When I worked in an office, I thought lunch was hard. I had to prepare ahead of time, make something that reheated well or didn’t need heating at all.
Now that I work from home, you would think that lunchtime would be easier. A fridge full of food, all the time in the world for a relaxed, fulfilling lunch. Do you sense the sarcasm? Yeah – that’s not quite how it goes. Instead it’s the leftover square of pb&j from my kids, or the last 2 bites of mac and cheese on their plates. Not quite the glamorous way to eat lunch as I had envisioned it.
But I cannot function without lunch, and 10 minutes to spend on lunch isn’t normally impossible to find.
So since leftovers are often boring and eating off of my kids’ plates isn’t filling, I am glad to have found EatingWell™ frozen entrées. Not only do they taste great (with flavors like Korean Inspired Beef, Chicken and Wild Rice Stroganoff, Creamy Pesto Chicken and more), but they have no preservatives, no artificial flavors or colors, and contain 1 cup of vegetables in each package. I always struggle to eat enough vegetables, so I really love that I can check some of those veggies off for the day. And I love that the meals are made from simple, nourishing ingredients.
Like I mentioned above, I have a hard time getting all of my veggies in for the day. So I try to get as many in earlier in the day, if possible. So I thought it would be fun (and delicious!) to make a salad to serve alongside my EatingWell™ frozen entrée. That way, I’m doubling up on those veggies! The frozen entrée takes under 10 minutes to cook in the microwave, so I needed something that could be done quickly – in the time I was waiting for the meal to cook. This Korean Cucumber Salad was the winner!! The dressing takes only a minute or two to whip up, and then all you do is add some spiralized cucumber and carrot. If you don’t have a spiralizer, don’t worry! You could turn the cucumber and carrot into ribbons by using a vegetable peeler, or you could use your knife to julienne the vegetables. But I’m pretty sure if you invested in a spiralizer, you’d use it all the time to make this Korean Cucumber Salad!

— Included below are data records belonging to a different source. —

-- ==== Sys2Proof/Machine/Engine.lean ====
section
/-! DEFINITION. The Escapement around an engine's instructions: frames, dispatch, commit, faults, hairspring, admission,
states and loading (R180-R214). -/
namespace Sys2Proof.Machine

/-! ## The admission bound (R196, R199, R201) -/

/-- B at 50 mV steps from 0.80 V, in units of 1/256 ns. -/
def boundTable : List Nat := [6144, 5018, 4096, 3482, 3072, 2765, 2535]

/-- B of a core setting in 10 mV steps, interpolated and rounded up. -/
def boundB (vcode : Nat) : Nat :=
  let i := vcode / 5
  let a := boundTable.getD i 2535
  let b := boundTable.getD (i + 1) 2535
  a - (a - b) * (vcode % 5) / 5

/-- B in force (ESC_BOUND.B, R473). -/
def Dev.boundNow (d : Dev) : Nat := boundB d.vBound

/-- A in paces at a frame preset and a bound: P is 62 500 D / 256 in units of 1/256 ns (R199). -/
def admitA (preset b : Nat) : Nat := 4 * (presetD preset * 62500 / b - 3) / 5

/-- W_SAMPLE + W_SEG of an engine. -/
def Dev.declared (d : Dev) (k : Nat) : Nat := d.rf (A.escEkW k) 15 0 + d.rf (A.escEkW k) 31 16

/-- Whether an engine's declared figures pass at a preset and a bound (R199). -/
def Dev.fits (d : Dev) (k preset b : Nat) : Bool := decide (d.declared k ≤ admitA preset b)

/-- The engines whose admission a change of voltage or preset must keep (R201, R202): ARMED, RUNNING or SHADOW, and the
destination of a SNAP under way. -/
def Dev.allFit (d : Dev) (preset b : Nat) : Bool :=
  (List.range 5).all fun k => match (d.eng k).st with
    | .armed | .running | .shadow => d.fits k preset b
    | _ => true

/-! ## State codes -/

/-- The code of a state with PD5 ESC on (R204). -/
def EState.code : EState → Nat
  | .idle => 1 | .armed => 2 | .running => 3 | .faulting => 4 | .faulted => 5 | .snap => 6 | .shadow => 7 | .released => 8

/-- STATE follows the engine. -/
def Dev.setSt (d : Dev) (k : Nat) (s : EState) : Dev :=
  (d.modEng k fun e => { e with st := s }).putFld (A.escEkStat k) 23 20 s.code

/-- The engine starts from the known state (R211, R231). -/
def Engine.fresh (e : Engine) : Engine :=
  { e with d := [], a := [], x := [], z := false, n := false, v := false, c := false, s := false, stack := [], cur := none,
           susp := none, evCycle := false, evBlock := false, evSecond := false, evMail := false, evFault := false, fifo := [],
           mailCopied := [], mailServed := [], stopping := false, quiet := false, relUpto := none, roleFrom := 0,
           ref := e.ref.map RefProg.restart }

/-- The groups whose role an engine holds. -/
def Dev.rolesOf (d : Dev) (k : Nat) : List (Fin 4) :=
  [0, 1, 2, 3].filter fun g => decide (g.val < d.fuses.groups) && (d.holder g).val == k

/-- The groups whose role an engine holds, or has taken while the old holder works off its queue (R217). -/
def Dev.carries (d : Dev) (k : Nat) : List (Fin 4) :=
  d.rolesOf k ++ match d.er.passing with | some (n, _) => if n.val = k then [d.er.group] else [] | none => []

/-! ## Queued table words (R208) -/

/-- Whether a word can be written where no handler runs: its point has passed, and so has the RET of the background handler it fell
in (R208, R222). -/
def Engine.wordDue (e : Engine) (w : TableEntry) : Bool := w.ready && (!w.held || e.susp.isNone)

/-- Between handlers the words that are due are written, in the order they were queued. -/
def Engine.flushTable (e : Engine) : Engine :=
  if e.cur.isSome then e
  else { e with
    table := (e.tqueue.filter e.wordDue).foldl (fun t w => SMap.set 0 t w.word.val w.data) e.table
    tqueue := e.tqueue.filter fun w => !e.wordDue w }

/-- Words about to be written change the constant region, which CFGSUM covers (R207, R382). -/
def Dev.noteTable (d : Dev) (k : Nat) : Dev :=
  let e := d.eng k
  if e.cur.isNone && e.tqueue.any fun w => e.wordDue w && decide (w.word.val < 64 * d.af (A.escEkCfg k) 4 0) then d.restartScan else d

/-- Bound words are written between handlers (R208, R222; log entry 17). -/
def Dev.queuedTableWrite (d : Dev) (k : Nat) : Dev := (d.noteTable k).modEng k Engine.flushTable

/-- A word whose apply point passes now. -/
def Engine.nowReady (e : Engine) (w : TableEntry) : TableEntry :=
  { w with ready := true, held := e.cur.any fun h => h.kind.background }

/-- The words bound to apply points that meet a condition become ready; an engine between handlers that will not dispatch
before takes them at its next dispatch. -/
def Dev.tableReady (d : Dev) (p : ApplyAt → Bool) : Dev :=
  { d with engines := d.engines.mapIdx fun _ e => { e with tqueue := e.tqueue.map fun w =>
      match w.bind with
      | some b => if p b && !w.ready then e.nowReady w else w
      | none => w } }

/-! ## Frames (R185, R186) -/

/-- The states that take frames (R204). -/
def Engine.takes (e : Engine) : Bool :=
  (match e.st with | .running | .faulting | .shadow => true | _ => false) && !e.stopping && e.relUpto.isNone

/-- Non-zero contributions of a commit, for the comparison of R216. -/
def pulseKey (p : SMap Int) : SMap Int := p.filter fun e => e.2 != 0

/-- The comparison of a shadowing engine and the holder: one of the pair committed frame s, or lost it (`none`). A frame
that only one commits is a difference (R216). -/
def Dev.compareCommit (d : Dev) (k s : Nat) (p : Option (SMap Int)) : Dev :=
  match d.er.shadow with
  | none => d
  | some sh =>
    let mine := sh.val == k
    if s < d.er.since || !(mine || (d.holder d.er.group.val).val == k) then d
    else
      let other := if mine then d.er.theirs else d.er.ours
      match other.find? fun e => e.1 == s with
      | some (_, q) =>
        let rest := other.filter fun e => e.1 != s
        let d := { d with er := if mine then { d.er with theirs := rest } else { d.er with ours := rest } }
        if p = q || d.rb A.escRlfStat 5 then d else (d.putBit A.escRlfStat 5 true).setReg A.escRlfDivseq (wd s)
      | none =>
        { d with er := if mine then { d.er with ours := d.er.ours ++ [(s, p)] } else { d.er with theirs := d.er.theirs ++ [(s, p)] } }

/-- A frame of group g enters the FIFO of an engine (R185, R186). -/
def Dev.pushFrame (d : Dev) (g : Fin 4) (k : Nat) (f : Frame) : Dev :=
  let e := d.eng k
  if !e.takes then d
  else match e.fifo with
    | old :: rest =>
      if 4 ≤ e.fifo.length then
        let d := d.setEng k { e with fifo := rest ++ [f] }
        let d := (d.count (A.escEkOvrcnt k) 31 0 1).raiseSq (A.escEkStat k) 0x10
        let d := d.compareCommit k old.seq none
        if (d.carries k).contains g then (d.modGroup g fun x => { x with agrBroken := true }).fallbackHdone g k 2 else d
      else d.setEng k { e with fifo := e.fifo ++ [f] }
    | [] => d.setEng k { e with fifo := [f] }

/-- The engines that a group's frames come to: its own, and E4 where engine relief last named the group (R181, R185, R215). -/
def Dev.takersOf (d : Dev) (g : Fin 4) : List Nat := if d.er.group = g then [g.val, 4] else [g.val]

/-! ## Dispatch (R189-R192) -/

/-- The dispatch-table index of a handler (R188). -/
def HKind.index : HKind → Nat
  | .sample => 0 | .cycle => 1 | .block => 2 | .second => 3 | .mail => 4 | .fault => 5

/-- A handler starts: depth 0, empty stage, Z, N, V and C clear (R190). -/
def Engine.start (e : Engine) (kind : HKind) (f : Option Frame) : Engine :=
  { e with
    cur := some { kind := kind, base := e.stack.length, paces := 0
                  stage := { res := [], resAny := false, pulses := [], evts := [] }, frame := f }
    pc := (SMap.get 0 e.prog kind.index).toNat % 4096
    z := false, n := false, v := false, c := false }

/-- The interrupted background handler continues after its YIELD with what was saved (R191). -/
def Engine.resume (e : Engine) (s : Susp) : Engine :=
  { e with cur := some { s.h with paces := 0 }, susp := none, pc := s.pc, z := s.z, n := s.n, v := s.v, c := s.c }

/-- The background event to dispatch, in the order of R189. -/
def Engine.nextEvent (e : Engine) : Option HKind :=
  if e.evCycle && e.entryOn 1 then some .cycle
  else if e.evBlock && e.entryOn 2 then some .block
  else if e.evSecond && e.entryOn 3 then some .second
  else if e.evMail && e.entryOn 4 then some .mail
  else none

/-- A pending flag clears as its handler starts; MAIL serves what was copied before (R397). -/
def Engine.takeEvent (e : Engine) : HKind → Engine
  | .cycle => { e with evCycle := false }
  | .block => { e with evBlock := false }
  | .second => { e with evSecond := false }
  | .mail => { e with evMail := false, mailServed := e.mailCopied }
  | .fault => { e with evFault := false }
  | .sample => e

/-- One dispatch (R189). -/
def Engine.dispatch (e : Engine) : Engine :=
  if e.cur.isSome then e
  else
    let e := e.flushTable
    match e.st with
    | .faulting => if e.evFault then (e.takeEvent .fault).start .fault none else e
    | .running | .shadow =>
      match e.fifo with
      | f :: rest => { e with fifo := rest }.start .sample (some f)
      | [] => match e.susp with
        | some s => e.resume s
        | none => match e.nextEvent with
          | some k => (e.takeEvent k).start k none
          | none => e
    | _ => e

/-- A YIELD in a background handler (R191): with a frame queued the handler is set aside, else a new segment begins. -/
def Engine.yieldPoint (e : Engine) : Engine :=
  match e.cur with
  | none => e
  | some h =>
    if e.fifo.isEmpty then { e with cur := some { h with paces := 0 } }
    else { e with susp := some { h := h, pc := e.pc, z := e.z, n := e.n, v := e.v, c := e.c }, cur := none }

/-! ## Commit (R187, R192-R194, R203) -/

/-- Whether commits change no result register: the freeze of R383 holds from the frame after the mismatch. -/
def Dev.frozen (d : Dev) : Bool := match d.freeze with | some n => decide (n < d.frameSeq) | none => false

/-- The staged results of a handler (R193, R194). -/
def Dev.commitRes (d : Dev) (k : Nat) (s : Stage) : Dev :=
  if d.frozen then d
  else
    let d := d.modEng k fun e => { e with results := s.res.foldl (fun r x => SMap.set 0 r x.1 x.2) e.results }
    if s.resAny then d.countMod (A.escEkResseq k) 31 0 1 else d

/-- The staged events of a handler enter the EVT block (R253, R316); those of a shadowing engine are discarded (R216). -/
def Dev.commitEvts (d : Dev) (k : Nat) (quiet : Bool) (s : Stage) : Dev :=
  if quiet then d else s.evts.foldl (fun d e => d.queueRec 1 0 e.code.toNat k e.seq e.stamp e.payload) d

/-- An event after a SAMPLE commit: pending, or lost and counted (R192). `field`: the low bit of its EVLOST field. -/
def Dev.raiseEv (d : Dev) (k : Nat) (kind : HKind) (field : Nat) (get : Engine → Bool) (set : Engine → Engine) : Dev :=
  let e := d.eng k
  let runs := (e.cur.any fun h => h.kind == kind) || (e.susp.any fun s => s.h.kind == kind)
  if !e.entryOn kind.index then d
  else if get e || runs then (d.count (A.escEkEvlost k) (field + 7) field 1).raiseSq (A.escEkStat k) 0x20
  else d.setEng k (set e)

/-- The events a committed frame raises (R192). -/
def Dev.frameEvents (d : Dev) (k : Nat) (f : Frame) : Dev :=
  let d := if bit f.finfo 31 then d.raiseEv k .cycle 0 (·.evCycle) (fun e => { e with evCycle := true }) else d
  let d := if bit f.finfo 29 then d.raiseEv k .block 8 (·.evBlock) (fun e => { e with evBlock := true }) else d
  if bit f.finfo 28 then d.raiseEv k .second 16 (·.evSecond) (fun e => { e with evSecond := true }) else d

/-- The slack of a frame committed at time t (R203). -/
def Dev.slack (d : Dev) (k : Nat) (f : Frame) (t : Nat) : Dev :=
  let s := satI 16 ((presetP d.framePreset : Int) - ((t : Int) - f.tIn))
  let old := sextN 16 (d.rf (A.escEkSlack k) 15 0)
  let d := d.setReg (A.escEkSlack k) (wd (toField 16 s * 2 ^ 16 + toField 16 (if s < old then s else old)))
  d.raiseIf (decide (s < sextN 16 (d.rf (A.escEkSlacklim k) 15 0))) (A.escEkStat k) 0x40

/-- The group whose frames an engine processes: the one whose role it holds or takes over, or the one it shadows. -/
def Dev.groupOf (d : Dev) (k : Nat) : Option (Fin 4) :=
  match d.er.shadow, d.er.passing with
  | some s, p => if s.val = k then some d.er.group else match p with
      | some (n, _) => if n.val = k then some d.er.group else (d.rolesOf k).head?
      | none => (d.rolesOf k).head?
  | none, some (n, _) => if n.val = k then some d.er.group else (d.rolesOf k).head?
  | none, none => (d.rolesOf k).head?

/-- The result view of group g passes to the new holder with its first commit at or after f (R221); a freeze holds the view (R383). -/
def Dev.viewPass (d : Dev) (g : Fin 4) (k s : Nat) : Dev :=
  match d.er.viewOld with
  | some (old, f) => if d.er.group = g && old.val ≠ k && f ≤ s && !d.frozen then { d with er := { d.er with viewOld := none } } else d
  | none => d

This salad is so simple and pretty straightforward and paired perfectly with the EatingWell™ Korean Inspired Beef entrée. The recipe makes enough for 2 side dish servings, but you can package the second half and eat it later. A great afternoon snack!
- 1 tablespoon soy sauce
- 1 tablespoon rice vinegar
- 1 teaspoon sesame oil
- ½ teaspoon sugar
- ½ teaspoon red pepper flakes, or to taste
- 1 medium cucumber, spiralized
- 1 medium carrot, peeled and spiralized
- In a bowl, combine the soy sauce, rice vinegar, sesame oil, sugar and red pepper flakes. Add the cucumber and carrot and toss to combine.
- Can be served right away, or refrigerated and served later.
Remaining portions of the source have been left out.